Juan Imbet

Assistant professor of Finance, Université Paris-Dauphine, Paris

Python programming for finance

Les objectifs du cours

The aim of this class is to provide students with a set of computational skills for future positions both in the financial industry and in academia. The first part of the course provides an intermediate introduction to Python focusing on the numerical capabilities of the programming language. The second part of the course focuses on the collection, processing, and analysis of financial data. In particular, it introduces concepts of portfolio, risk management, statistics, and optimization, while teaching the students how to build a functional API to analyze and distribute data relevant for investment decisions.

Plan du cours

1. Introduction and Basic Programming: History, Variables, Control Flow, Conditional Evaluation, Arrays, Functions, Generators (3h)

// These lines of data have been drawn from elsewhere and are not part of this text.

-- ==== Sys2Proof/Certificates/Slice0/Obligations.lean ====
section
/-! DEFINITION. The statements for the provers, from the numbered rules of spec/. The functions of namespace Sys2Proof.Spec are the
spec's own pseudocode written a second time, for the statements to compare the machine with. -/

namespace Sys2Proof.Spec

open Sys2Proof.Machine

/-- The reads of the reserved slots, idx 12 to 15 and 26 to 63 (R65). -/
def reservedReads : List Instr :=
  [Instr.rdSlot12, Instr.rdSlot13, Instr.rdSlot14, Instr.rdSlot15, Instr.rdSlot26, Instr.rdSlot27, Instr.rdSlot28] ++
  [Instr.rdSlot29, Instr.rdSlot30, Instr.rdSlot31, Instr.rdSlot32, Instr.rdSlot33, Instr.rdSlot34, Instr.rdSlot35] ++
  [Instr.rdSlot36, Instr.rdSlot37, Instr.rdSlot38, Instr.rdSlot39, Instr.rdSlot40, Instr.rdSlot41, Instr.rdSlot42] ++
  [Instr.rdSlot43, Instr.rdSlot44, Instr.rdSlot45, Instr.rdSlot46, Instr.rdSlot47, Instr.rdSlot48, Instr.rdSlot49] ++
  [Instr.rdSlot50, Instr.rdSlot51, Instr.rdSlot52, Instr.rdSlot53, Instr.rdSlot54, Instr.rdSlot55, Instr.rdSlot56] ++
  [Instr.rdSlot57, Instr.rdSlot58, Instr.rdSlot59, Instr.rdSlot60, Instr.rdSlot61, Instr.rdSlot62, Instr.rdSlot63]

/-- The writes of `v` to the read-only registers and to the reserved slots (R65, R132). -/
def inertWrites (v : Word) : List Instr :=
  [Instr.wrStatus v, Instr.wrKeyLen v, Instr.wrCodeLen v, Instr.wrCodeVal v, Instr.wrCode0 v, Instr.wrCode1 v, Instr.wrCode2 v] ++
  [Instr.wrCode3 v, Instr.wrCode4 v, Instr.wrCode5 v, Instr.wrCode6 v, Instr.wrCode7 v, Instr.wrCode8 v, Instr.wrCode9 v] ++
  [Instr.wrSlot12 v, Instr.wrSlot13 v, Instr.wrSlot14 v, Instr.wrSlot15 v, Instr.wrSlot26 v, Instr.wrSlot27 v, Instr.wrSlot28 v] ++
  [Instr.wrSlot29 v, Instr.wrSlot30 v, Instr.wrSlot31 v, Instr.wrSlot32 v, Instr.wrSlot33 v, Instr.wrSlot34 v, Instr.wrSlot35 v] ++
  [Instr.wrSlot36 v, Instr.wrSlot37 v, Instr.wrSlot38 v, Instr.wrSlot39 v, Instr.wrSlot40 v, Instr.wrSlot41 v, Instr.wrSlot42 v] ++
  [Instr.wrSlot43 v, Instr.wrSlot44 v, Instr.wrSlot45 v, Instr.wrSlot46 v, Instr.wrSlot47 v, Instr.wrSlot48 v, Instr.wrSlot49 v] ++
  [Instr.wrSlot50 v, Instr.wrSlot51 v, Instr.wrSlot52 v, Instr.wrSlot53 v, Instr.wrSlot54 v, Instr.wrSlot55 v, Instr.wrSlot56 v] ++
  [Instr.wrSlot57 v, Instr.wrSlot58 v, Instr.wrSlot59 v, Instr.wrSlot60 v, Instr.wrSlot61 v, Instr.wrSlot62 v, Instr.wrSlot63 v]

/-- The rows of illegal command words without an operand (R96). -/
def illegalOpcodes : List Instr :=
  [Instr.illegalOpc0, Instr.illegalOpc5, Instr.illegalOpc6, Instr.illegalOpc7, Instr.illegalOpc8, Instr.illegalOpc9] ++
  [Instr.illegalOpc10, Instr.illegalOpc11, Instr.illegalOpc12, Instr.illegalOpc13, Instr.illegalOpc14, Instr.illegalOpc15]

/-- The rows of illegal command words with a reserved bit set (R96). -/
def illegalReserved (w : Word) : List Instr :=
  [Instr.illegalRsvd4 w, Instr.illegalRsvd5 w, Instr.illegalRsvd6 w, Instr.illegalRsvd7 w, Instr.illegalRsvd8 w, Instr.illegalRsvd9 w, Instr.illegalRsvd10 w] ++
  [Instr.illegalRsvd11 w, Instr.illegalRsvd12 w, Instr.illegalRsvd13 w, Instr.illegalRsvd14 w, Instr.illegalRsvd15 w, Instr.illegalRsvd16 w, Instr.illegalRsvd17 w] ++
  [Instr.illegalRsvd18 w, Instr.illegalRsvd19 w, Instr.illegalRsvd20 w, Instr.illegalRsvd21 w, Instr.illegalRsvd22 w, Instr.illegalRsvd23 w, Instr.illegalRsvd24 w] ++
  [Instr.illegalRsvd25 w, Instr.illegalRsvd26 w, Instr.illegalRsvd27 w, Instr.illegalRsvd28 w, Instr.illegalRsvd29 w, Instr.illegalRsvd30 w, Instr.illegalRsvd31 w]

2. Intermediate Programming: Numerical Python (numpy), Linear Algebra (3h)

3. Data Analysis: Dataframes (pandas), cleaning and processing data through a Financial Example. (3h)

4. Portfolio Management I: Statistics and Simulation (3h)

5. Portfolio Management II: Optimization and Heuristics (3h)

6. Web Scrapping: How to automatize data collection online through a Financial Example. (3h)

7. Data Distribution: How to build a functional API to distribute data (3h)

8. A grasp of advanced Python usage: Coding Standards, General User Interfaces, Extending Python's Functionality with C and C++ (3h)
 

Bibliographie

Mandatory literature:

  • Hilpisch, Yves, Python for Finance: Analyze Big Financial Data, 2015, O’Reilly Publishing
  • Lecture Notes and Github code of the class


Mandatory installation:
Python 3.9 and other pydata libraries from Anaconda: https://www.anaconda.com/distribution/

 

Pre-requisite:

Recommended material if the student has no experience coding: 1 hour Python beginner tutorial - See the video

Examen

Final Exam 70 % - Individual Project 20 % - Problem sets and quizzes (10%)


Recommended prior knowledge
Basic concepts of programming, statistics, linear algebra and convex optimization.